Stale OICs and Current OICs
In Galloway v. Commissioner, T.C. Memo. 2021-24, the petitioner had submitted an OIC in 2017 that was rejected. He administratively appealed that rejection to Appeals, which then sustained the rejection. In 2018 the IRS began to try to collect the tax, and the petitioner asked for a CDP hearing. At the hearing he urged the SO to reconsider the old OIC that the IRS had already considered and rejected. The SO declined to do so. Critically, the SO gave the petitioner another opportunity to propose an OIC based on his current financial information, but the petitioner rejected the chance. The Tax Court found no abuse of discretion in not giving the taxpayer whose OIC had been administratively appealed and rejected, and which had also grown old, another chance to argue its merits. Id. at *11-*12.
So, what conclusions can be drawn from this “web of law?”
- The SO does not need to consider an outdated OIC that has been rejected or returned because the financial information that supported it is no longer current.
- A settlement officer is better off if she asks the taxpayer whether she wants to request collection alternatives as part of the CDP hearing.
- It’s not unusual for a taxpayer to make an OIC that’s incomplete or that lacks information to support it, but that doesn’t mean that the taxpayer hasn’t “raised” the issue of whether an OIC is an appropriate alternative to forced collection.
- Once an issue is “raised,” IRC § 6330 requires that the officer who’s conducting the hearing “consider” it. Reg. § 301.6330-1(e)(3).
- Proper consideration also means that a settlement officer should ask for more information if faced with a request for a collection alternative that needs additional information or documentation. See Uribe v.
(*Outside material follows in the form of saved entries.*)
-- ==== Sys2Proof/Machine/Dredge.lean ====
section
/-! DEFINITION. Dredge: queries over graphs in the stacks, and their events (R325 to R341; the pages of a query are
translated at its issue, its graph reads when they are made). -/
namespace Sys2Proof.Machine

/-! ## Descriptor fields (R56) -/

def Query.k (q : Query) : Nat := fieldAt q.desc 0x28 2
def Query.heapSize (q : Query) : Nat := fieldAt q.desc 0x2A 2
def Query.width (q : Query) : Nat := fieldAt q.desc 0x2C 1
def Query.entries (q : Query) : Nat := fieldAt q.desc 0x2D 1
def Query.metric (q : Query) : Nat := fieldAt q.desc 0x2E 1
def Query.tcode (q : Query) : Nat := fieldAt q.desc 0x2F 1
def Query.dim (q : Query) : Nat := fieldAt q.desc 0x30 2
def Query.home (q : Query) : Nat := fieldAt q.desc 0x32 1
def Query.mode (q : Query) : Nat := fieldAt q.desc 0x33 1
def Query.hops (q : Query) : Nat := fieldAt q.desc 0x34 4
def Query.recSize (q : Query) : Nat := fieldAt q.desc 0x38 4
def Query.deadline (q : Query) : Nat := (dw q.desc 2).toNat
def Query.entry (q : Query) (i : Nat) : Nat := fieldAt q.desc (0x40 + 4 * i) 4
def Query.graph (q : Query) (stack : Nat) : Word := dw q.desc (16 + stack)
/-- Element size in bytes. -/
def Query.elem (q : Query) : Nat := if q.tcode = 6 then 2 else 1
/-- Offset of the neighbour list in a record (R326). -/
def Query.listOff (q : Query) : Nat := 8 + 8 * cdiv (q.dim * q.elem) 8
def Query.recordBytes (q : Query) : Nat := 32 + 8 * q.k
def Query.asid (q : Query) : Nat := satpAsid q.satp

/-- The stack of a vertex (R326). -/
def vertexStack (v : Nat) : Nat := v / 2 ^ 28 % 16

/-- Do the fields of a descriptor pass the checks of R332? -/
def Query.fieldsOk (q : Query) : Bool :=
  decide (1 ≤ q.k) && decide (q.k ≤ 256) && decide (q.k ≤ q.heapSize) && decide (q.heapSize ≤ 512) &&
  decide (1 ≤ q.width) && decide (q.width ≤ 8) && decide (1 ≤ q.entries) && decide (q.entries ≤ 8) &&
  decide (q.metric ≤ 2) && (q.tcode == 9 || q.tcode == 6 || q.tcode == 7) &&
  decide (1 ≤ q.dim) && decide (q.dim ≤ 4096) && decide (q.home ≤ 15) && decide (q.mode ≤ 3) &&
  q.recSize % 8 == 0 && decide (q.listOff ≤ q.recSize) && decide (q.recSize ≤ 65536) &&
  decide (fieldAt q.desc 0x3C 4 ≤ 1) && (List.range 4).all (fun i => dw q.desc (12 + i) == 0) &&
  (List.range 16).all (fun i => (q.graph i).toNat % 8 == 0) &&
  (List.range 8).all (fun i => if i < q.entries then q.graph (vertexStack (q.entry i)) != 0 else q.entry i == 0) &&
  (dw q.desc 0).toNat % q.elem == 0 && (dw q.desc 1).toNat % 8 == 0 &&
  (q.mode != 1 || (dw q.desc 3).toNat % 8 == 0) && (q.mode != 0 || (dw q.desc 3 == 0 && dw q.desc 4 == 0))

/-! ## `dq.search` (R331, R332) and `dq.cancel` (R339) -/

/-- Translate what a query touches by its own translations: the query vector as a load, then the result buffer and a flag as stores; a
fault names the lowest address (R332). -/
def State.holdQuery (s : State) (q : Query) : Except TrapInfo (List (Nat × Nat)) × State :=
  match s.holdPages .load (touched [((dw q.desc 0).toNat, q.dim * q.elem)]) with
  | (.error t, s) => (.error t, s)
  | (.ok p1, s) =>
    match s.holdPages .store (touched (((dw q.desc 1).toNat, q.recordBytes) ::
        (if q.mode = 1 then [((dw q.desc 3).toNat, 8)] else []))) with
    | (.error t, s) => (.error t, s)
    | (.ok p2, s) => (.ok (p1 ++ p2), s)

/-- Does a stack hold 256 queries awaiting admission? -/
def State.dredgeFull (s : State) (stack : Nat) : Bool :=
  decide (256 ≤ (s.queries.filter (fun q => q.phase == .waiting && q.home == stack)).length)

/-- Send a query that has passed every check: a release at package scope. It records the hart's effective priority (R332); the divert of its
launch ends it unless the hart is in wrap-up (R340). -/
def State.issueQuery (s : State) (q : Query) : State :=
  let s := s.release s.hart.gid
  let q := { q with prio := s.prio s.hart, divert := s.expired q.team && !s.hart.wrapup }
  ({ s with queries := s.queries ++ [q] }).onHart (fun h => (h.incCnt 1).retire)

/-- A query that has passed every check is issued, or waits for room at its home stack with its reservation. -/
def State.enterQuery (s : State) (q : Query) : State :=
  if s.dredgeFull q.home then s.wait (.dredge q) else s.issueQuery q

/-- A query whose pages are translated: its reservation, then its issue; a SPAWN that finds no place traps. -/
def State.startQuery (s : State) (q : Query) : State :=
  let (t, uid) := s.takeUid
  let q := { q with uid := uid }
  if q.mode != 3 then t.enterQuery q
  else match t.reservePlace uid with
    | none => s.engineFault 2
    | some (g, t) => t.enterQuery { q with place := some g }

/-- The query of a descriptor for the focused hart. -/
def State.newQuery (s : State) (d : List Word) (va w : Word) : Query where
  uid := 0
  gid := s.hart.gid
  launch := (s.team s.hart.team).launch
  team := s.hart.team
  desc := d
  va := va
  satp := s.hart.csr.satp
  priv := s.hart.mode
  sum := wbit s.hart.csr.mstatus 18
  mxr := wbit s.hart.csr.mstatus 19
  pbmt := wbit s.hart.csr.menvcfg 62
  pmpcfg := s.hart.csr.pmpcfg
  pmpaddr := s.hart.csr.pmpaddr
  prio := 0
  tag := w.setWidth 32
  ord := wbit w 32 || wbit (dw d 7) 32
  pages := []
  phase := .waiting
  qvec := []
  heap := []
  vis := []
  visFull := false
  rounds := 0
  hand := 0
  evals := 0
  xs := []
  new := []
  toAsk := []
  asked := []
  lists := []
  dists := []
  bad := []
  status := 0
  faultV := 0
  noVec := false
  cancel := none
  divert := false
  killed := false
  place := none

/-- The checks of a `dq.search` with the descriptor at an address and the completion word `w`, in the order of R332. -/
def State.checkQuery (s : State) (va w : Word) : Except TrapInfo Query × State :=
  if va.toNat % 256 != 0 then (.error ⟨4, 0, va⟩, s)
  else match s.loadBlock va 32 with
    | (.error t, s) => (.error t, s)
    | (.ok d, s) =>
      let q := s.newQuery d va w
      if wfield w 33 31 != 0 || !q.fieldsOk then (.error ⟨27, 2, 0⟩, s)
      else match s.holdQuery q with
        | (.error t, s) => (.error t, s)
        | (.ok pages, s) => (.ok { q with pages := pages }, s)

/-- `dq.search` (R332): the descriptor is read and checked once; an instruction that waits for room holds the checked query. -/
def execDqSearch (rs1 rs2 : XReg) (s : State) : Out :=
  .next (s.notM (match s.hart.run with
    | .waiting (.dredge q) => if s.dredgeFull q.home then s else s.issueQuery q
    | _ =>
      let va := s.getX rs1
      s.holdLoads (if va.toNat % 256 = 0 then s.loadPorts 8 va 32 else []) (fun s =>
        match s.checkQuery va (s.getX rs2) with
        | (.error t, s) => s.trap t
        | (.ok q, s) => s.startQuery q)))

/-- Cancel the launch's queries whose descriptor has the address. -/
def execDqCancel (rs1 : XReg) (s : State) : Out :=
  let l := (s.team s.hart.team).launch
  .next (s.notM (({ s with
    queries := s.queries.map (fun (q : Query) =>
      if q.launch = l && q.va = s.getX rs1 && q.cancel = none then { q with cancel := some s.clock } else q) }).retire))

/-! ## Distances (R328, R329) -/

/-- The exact value of an element: no flushing. -/
def dqValue (tc v : Nat) : FVal :=
  match tc with
  | 9 => fval .e4m3 v
  | 6 => fval .bf16 v
  | _ =>
    let i := (Tc.ifmt .s8).val v
    .fin (i < 0) i.natAbs 0

/-- An exact difference; `none` for a NaN and for ∞ − ∞. -/
def subExact (a b : FVal) : Option FVal :=
  match a, b with
  | .nan _, _ | _, .nan _ => none
  | .inf n1, .inf n2 => if n1 = n2 then none else some (.inf n1)
  | .inf n, _ => some (.inf n)
  | _, .inf n => some (.inf (!n))
  | .fin n1 m1 e1, .fin n2 m2 e2 =>
    let e0 := if e1 ≤ e2 then e1 else e2
    let d := scaled n1 m1 e1 e0 - scaled n2 m2 e2 e0
    some (.fin (d < 0) d.natAbs e0)

/-- A value rounded once to f32 under RNE; a NaN or no value gives the canonical NaN. -/
def f32Of (v : Option FVal) : Nat := cvtVal .f32 false v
Commissioner, T.C. Memo. 2014-116, at *9 (holding that “this illustrates the importance of knowing a taxpayer’s ability to pay when evaluating whether he is eligible for a collection alternative”).
- When a taxpayer ultimately fails to provide the information needed to consider an OIC, it is not an abuse of discretion for a settlement officer to reject a collection alternative. See, e.g., Huntress v. Commissioner, T.C. Memo. 2009-161; Nelson v. Commissioner, T.C. Memo. 2009-108.
The Masons did make an offer that should have been considered on its merits by the SO. See Treas. Reg. § 301.6330-1(e)(3), Q&A-E1 (stating that Appeals will consider “any offers by the taxpayer for collection alternatives”). Not only were the CDP proceedings close in time to when the Masons made their offer to the Centralized Unit, but their offer was physically in front of SO Rush, and it was supported by financial information that was current by the IRS’s own standards. See IRM pt. 126.96.36.199(2) (financial data should be no more than 12 months old). The SO had the full offer packet, Form 656 and all, submitted by the Masons just days before they requested a CDP hearing.
The Masons argued special circumstances: retirement, lack of skills and education to find another job, and a gambling addiction…and they tried to borrow three times against their home so that they could pay down their tax liabilities. Whether or not these reasons would have helped the Masons prevail with the IRS is anyone’s guess, but they didn’t even make it into SO Asshat’s notices of determination or case records, because she simply did not independently review the Masons’ offer or their financial situation.
Another Critical Line
Judge Holmes ends the opinion with another very important, albeit buried observation:
If the SO felt that she was limited by a lack of information or outdated information, all she had to do was ask for it. See Treas. Reg. § 301.6330-1(e) (stating that “taxpayers will be expected to provide all relevant information requested by Appeals”); Uribe, at *8-*9; Lloyd v. Commissioner, T.C. Memo. 2008-15.
This puts the onus on Appeals to request information from the taxpayers before they reject the OIC (or any collection alternative, for that matter) for lack of information.